Go through the data below and copy each line that includes "decodeBytes".

## Data records
+ + + + + + +

-- ==== Sys2Proof/Tests/Slice0.lean ====
section
/-! SUPPORT. The model's own tests. Expected results are those of 95_test_vectors.md (T.., S.., P..) or of the rule
named, under that file's fixtures; and for each obligation with hypotheses a witness that meets them. -/

namespace Sys2Proof.Tests

open Sys2Proof Sys2Proof.Machine

/-! ## Fixtures (95_test_vectors.md part 2) -/

def refDigitRom : Vector Byte 16 :=
  #v[0x7E, 0x30, 0x6D, 0x79, 0x33, 0x5B, 0x5F, 0x70, 0x7F, 0x7B, 0x77, 0x1F, 0x4E, 0x3D, 0x4F, 0x47]

def testCharRom : List Byte :=
  [0x7E, 0x30, 0x6D, 0x79, 0x33, 0x5B, 0x5F, 0x70, 0x7F, 0x7B, 0x00, 0x00, 0x00, 0x09, 0x00] ++
  [0x00, 0x00, 0x77, 0x1F, 0x4E, 0x3D, 0x4F, 0x47, 0x5E, 0x37, 0x30, 0x3C, 0x00, 0x0E, 0x00] ++
  [0x15, 0x7E, 0x67, 0x00, 0x05, 0x5B, 0x0F, 0x3E, 0x00, 0x00, 0x00, 0x3B, 0x00]

def refParams : Params := ⟨refDigitRom, testCharRom, 8, false, .digit, 32⟩

/-- The parameters with the other setting of the two switches and the least operand width. -/
def otherParams : Params := { refParams with initScanRaw := true, numZeroUnits := .blank, operandWidth := 12 }

/-- Not constructed. -/
def fresh (p : Params) : State := State.unconstructed p

/-- Constructed with `n` digits, the Commands of CONSTRUCT left out of CMD. -/
def ready (p : Params) (n : Fin 9) : State :=
  { State.unconstructed p with
    constructed := true
    dev := ⟨some n, some 8, some 4, some false, some false, some .disabled, some 0⟩ }

/-- `ready` with a channel that completes exactly `k` more transfers. -/
def readyHangs (n : Fin 9) (k : Nat) : State := { ready refParams n with channel := .hangsAfter k }

/-- The words of CMD after a next state. -/
def words : Host.Outcome State Fault Refusal → Option (List CommandWord)
  | .next t => some (t.cmd.map commandWord)
  | _ => none

/-- The registers after a next state. -/
def regs : Host.Outcome State Fault Refusal → Option DeviceConfig
  | .next t => some t.dev
  | _ => none

/-- The responses after a next state. -/
def answers : Host.Outcome State Fault Refusal → Option (List Byte)
  | .next t => some t.rsp
  | _ => none

def refusal : Host.Outcome State Fault Refusal → Option Refusal
  | .refused r => some r
  | _ => none

theorem test_charLen : refParams.charLen = 43 := by decide

/-! ## WellFormed: an ill-formed term for each check -/

theorem test_illFormed_scanLimit : WellFormed 32 (.scanLimit 9) = false ∧ WellFormed 32 (.scanLimit 8) = true := by decide

theorem test_illFormed_operands :
    WellFormed 32 (.construct 0 2147483648) = false ∧ WellFormed 32 (.setIntensity 2147483648) = false ∧
    WellFormed 32 (.setScanLimit (-2147483649)) = false ∧ WellFormed 32 (.clearDigit 2147483648) = false ∧
    WellFormed 32 (.setDigit 2147483648 0 false) = false ∧ WellFormed 32 (.setDigit 0 2147483648 false) = false ∧
    WellFormed 32 (.setChar (-2147483649) 0 false) = false ∧ WellFormed 32 (.setChar 0 (-2147483649) false) = false ∧
    WellFormed 32 (.displayNumber 2147483648 true) = false ∧ WellFormed 32 (.displayTime 2147483648 0) = false ∧
    WellFormed 32 (.displayTime 0 2147483648) = false ∧ WellFormed 32 (.displayMinutes 2147483648) = false ∧
    WellFormed 32 (.digitPattern (-2147483649)) = false ∧ WellFormed 32 (.charPattern 2147483648) = false := by
  decide

theorem test_illFormed_identifier :
    WellFormed 32 (.construct 4294967296 4) = false ∧ WellFormed 32 (.construct 4294967295 4) = true := by decide

/-- R6: another operand width, the least one. -/
theorem test_wellFormed_width_12 :
    WellFormed 12 (.setIntensity 2048) = false ∧ WellFormed 12 (.setIntensity (-2049)) = false ∧
    WellFormed 12 (.setIntensity 2047) = true ∧ WellFormed 12 (.setIntensity (-2048)) = true ∧
    WellFormed 12 (.construct 4096 4) = false := by
  decide

theorem test_wellFormed_operand_ends :
    WellFormed 32 (.setIntensity 2147483647) = true ∧ WellFormed 32 (.setIntensity (-2147483648)) = true := by decide

/-! ## Decoding: words written out from 30_encoding.md R81 to R91 -/

theorem test_decode_digits :
    decodeFrame (.command 0b0000000100000000) = .ok (.digit0 false 0) ∧
    decodeFrame (.command 0b0000001010000000) = .ok (.digit1 true 0) ∧
    decodeFrame (.command 0b0000001101111111) = .ok (.digit2 false 0x7F) ∧
    decodeFrame (.command 0b0000010011111111) = .ok (.digit3 true 0x7F) ∧
    decodeFrame (.command 0b0000010100000001) = .ok (.digit4 false 0x01) ∧
    decodeFrame (.command 0b0000011001000000) = .ok (.digit5 false 0x40) ∧
    decodeFrame (.command 0b0000011100110000) = .ok (.digit6 false 0x30) ∧
    decodeFrame (.command 0b0000100011000111) = .ok (.digit7 true 0x47) := by
  decide

theorem test_decode_configuration :
    decodeFrame (.command 0b0000100100000000) = .ok .decode ∧
    decodeFrame (.command 0b0000101000001010) = .ok (.intensity 10) ∧
    decodeFrame (.command 0b0000101100000100) = .ok (.scanLimit 4) ∧
    decodeFrame (.command 0b0000110000000001) = .ok (.shutdownCmd true) ∧
    decodeFrame (.command 0b0000110000000000) = .ok (.shutdownCmd false) ∧
    decodeFrame (.command 0b0000111100000001) = .ok (.displayTestCmd true) := by
  decide

theorem test_decode_requests :
    decodeFrame (.request 32 0x0 false 4 0xABCD) = .ok (.construct 0xABCD 4) ∧
    decodeFrame (.request 32 0x1 false 0x00000010 0) = .ok (.setIntensity 16) ∧
    decodeFrame (.request 32 0x2 true 9 7) = .ok (.setScanLimit 9) ∧
    decodeFrame (.request 32 0x3 true 0 0) = .ok (.shutdown true) ∧
    decodeFrame (.request 32 0x4 false 1 1) = .ok (.displayTest false) ∧
    decodeFrame (.request 32 0x5 false 2 0) = .ok (.clearDigit 2) ∧
    decodeFrame (.request 32 0x6 true 7 0x0F) = .ok (.setDigit 7 15 true) ∧
    decodeFrame (.request 32 0x7 true 1 0x20) = .ok (.setChar 1 32 true) ∧
    decodeFrame (.request 32 0x8 false 0x075BCD15 0) = .ok (.displayNumber 123456789 false) ∧
    decodeFrame (.request 32 0x9 false 0xFFFFFFFF 7) = .ok (.displayTime (-1) 7) ∧
    decodeFrame (.request 32 0xA false 0x000005DC 0) = .ok (.displayMinutes 1500) ∧
    decodeFrame (.request 32 0xB false 10 0) = .ok (.digitPattern 10) ∧
    decodeFrame (.request 32 0xC false 0x2D 0) = .ok (.charPattern 45) := by
  decide

/-- R91 on a port of 12 bits: sign extension from bit 11. -/
theorem test_decode_width_12 :
    decodeFrame (.request 12 0x9 false 0xFFF 7) = .ok (.displayTime (-1) 7) ∧
    decodeFrame (.request 12 0x8 true 0x7FF 0) = .ok (.displayNumber 2047 true) ∧
    decodeBytes 12 [0x08, 0x22, 0x00, 0x00] = .ok (.displayNumber 34 false) := by
  decide

/-- R90's reserved codes, R88's closed set, and data no rule forms. -/
theorem test_decode_rejects :
    decodeFrame (.request 32 0xD false 0 0) = .error .reservedRequest ∧
    decodeFrame (.request 32 0xF true 1 1) = .error .reservedRequest ∧
    decodeFrame (.command 0x0000) = .error .unknownOpcode ∧ decodeFrame (.command 0x0D00) = .error .unknownOpcode ∧
    decodeFrame (.command 0x1100) = .error .unknownOpcode ∧ decodeFrame (.command 0x0901) = .error .dataNeverFormed ∧
    decodeFrame (.command 0x0A10) = .error .dataNeverFormed ∧
    decodeFrame (.command 0x0B09) = .error .dataNeverFormed ∧
    decodeFrame (.command 0x0C02) = .error .dataNeverFormed := by
  decide

/-- R54: opcode first; and the model's packing of a request (log 2). -/
theorem test_decode_bytes :
    decodeBytes 32 [0x08, 0xC7] = .ok (.digit7 true 0x47) ∧
    decodeBytes 32 [0x16, 7, 0, 0, 0, 15, 0, 0, 0] = .ok (.setDigit 7 15 true) ∧
    decodeBytes 32 [0x08] = .error .badLength ∧ decodeTableWord 16 0x0900 = some .decode ∧
    decodeTableWord 8 0x0B = some (.digitPattern 0) ∧ decodeTableWord 8 0x0D = none := by
  decide

/-- R55, R82: the word of a Command. -/
theorem test_commandWord : commandWord ⟨.digit 7, 0xC7⟩ = 0x08C7 ∧ commandBytes ⟨.digit 7, 0xC7⟩ = [0x08, 0xC7] := by
  decide

/-! ## The Commands by themselves -/

theorem test_emit_digits :
    words (exec (.digit0 false 0x7E) (fresh refParams)) = some [0x017E] ∧
    words (exec (.digit1 true 0x00) (fresh refParams)) = some [0x0280] ∧
    words (exec (.digit2 false 0x6D) (fresh refParams)) = some [0x036D] ∧
    words (exec (.digit3 true 0x7F) (fresh refParams)) = some [0x04FF] ∧
    words (exec (.digit4 false 0x33) (fresh refParams)) = some [0x0533] ∧
    words (exec (.digit5 false 0x6D) (fresh refParams)) = some [0x066D] ∧
    words (exec (.digit6 false 0x6D) (fresh refParams)) = some [0x076D] ∧
    words (exec (.digit7 true 0x47) (fresh refParams)) = some [0x08C7] := by
  decide

theorem test_emit_configuration :
    words (exec .decode (fresh refParams)) = some [0x0900] ∧
    words (exec (.intensity 15) (fresh refParams)) = some [0x0A0F] ∧
    words (exec (.scanLimit 7) (fresh refParams)) = some [0x0B07] ∧
    words (exec (.scanLimit 8) (fresh otherParams)) = some [0x0B08] ∧
    refusal (exec (.scanLimit 8) (fresh refParams)) = some .commandNeverFormed ∧
    words (exec (.shutdownCmd true) (fresh refParams)) = some [0x0C01] ∧
    words (exec (.displayTestCmd true) (fresh refParams)) = some [0x0F01] := by
  decide

/-! ## CONSTRUCT and lifecycle (3.7) -/

theorem test_construct_T111_T113_T114 :
    words (exec (.construct 5 4) (fresh refParams)) = some [0x0C01, 0x0F00, 0x0A08, 0x0B04, 0x0900] ∧
    regs (exec (.construct 5 4) (fresh refParams)) =
      some ⟨some 4, some 8, some 4, some false, some false, some .disabled, some 5⟩ ∧
    words (exec (.construct 5 8) (fresh refParams)) = some [0x0C01, 0x0F00, 0x0A08, 0x0900] ∧
    words (exec (.construct 5 8) (fresh otherParams)) = some [0x0C01, 0x0F00, 0x0A08, 0x0B08, 0x0900] := by
  decide

theorem test_construct_refusals_T115_T116_T117 :
    refusal (exec (.construct 5 0) (fresh refParams)) = some .constructDigitCount ∧
    refusal (exec (.construct 5 9) (fresh refParams)) = some .constructDigitCount ∧
    refusal (exec (.construct 5 4) (ready refParams 4)) = some .secondConstruct ∧
    refusal (exec (.construct 5 0) (ready refParams 4)) = some .secondConstruct := by
  decide

theorem test_notConstructed_T118_P5 :
    refusal (exec (.setIntensity 3) (fresh refParams)) = some .notConstructed ∧
    refusal (exec (.setDigit 0 1 false) (fresh refParams)) = some .notConstructed := by
  decide

/-! ## Configuration operations (3.2) -/

theorem test_setIntensity_T21_T22_T23 :
    words (exec (.setIntensity 15) (ready refParams 4)) = some [0x0A0F] ∧
    (regs (exec (.setIntensity 15) (ready refParams 4))).map (·.intensity) = some (some 15) ∧
    words (exec (.setIntensity 16) (ready refParams 4)) = some [] ∧
    (regs (exec (.setIntensity (-1)) (ready refParams 4))).map (·.intensity) = some (some 8) := by
  decide

theorem test_setScanLimit_T25_T26_T36 :
    words (exec (.setScanLimit 7) (ready refParams 4)) = some [0x0B07] ∧
    (regs (exec (.setScanLimit 8) (ready refParams 4))).map (·.scanLimit) = some (some 4) ∧
    words (exec (.setScanLimit 8) (ready refParams 4)) = some [] ∧
    (regs (exec (.setScanLimit 1) (ready refParams 4))).map (·.scanLimit) = some (some 1) := by
  decide

/-- S10: shutdown is inverted on the wire. -/
theorem test_shutdown_S10 :
    words (exec (.shutdown true) (ready refParams 4)) = some [0x0C00] ∧
    words (exec (.shutdown false) (ready refParams 4)) = some [0x0C01] ∧
    (regs (exec (.shutdown true) (ready refParams 4))).map (·.shutdownF) = some (some true) := by
  decide

theorem test_displayTest_T28_T29 :
    words (exec (.displayTest true) (ready refParams 4)) = some [0x0F01] ∧
    words (exec (.displayTest false) (ready refParams 4)) = some [0x0F00] ∧
    (regs (exec (.displayTest true) (ready refParams 4))).map (·.testF) = some (some true) := by
  decide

+ + + + + + +

## Reply to the exercise
    decodeBytes 12 [0x08, 0x22, 0x00, 0x00] = .ok (.displayNumber 34 false) := by
    decodeBytes 32 [0x08, 0xC7] = .ok (.digit7 true 0x47) ∧
    decodeBytes 32 [0x16, 7, 0, 0, 0, 15, 0, 0, 0] = .ok (.setDigit 7 15 true) ∧
    decodeBytes 32 [0x08] = .error .badLength ∧ decodeTableWord 16 0x0900 = some .decode ∧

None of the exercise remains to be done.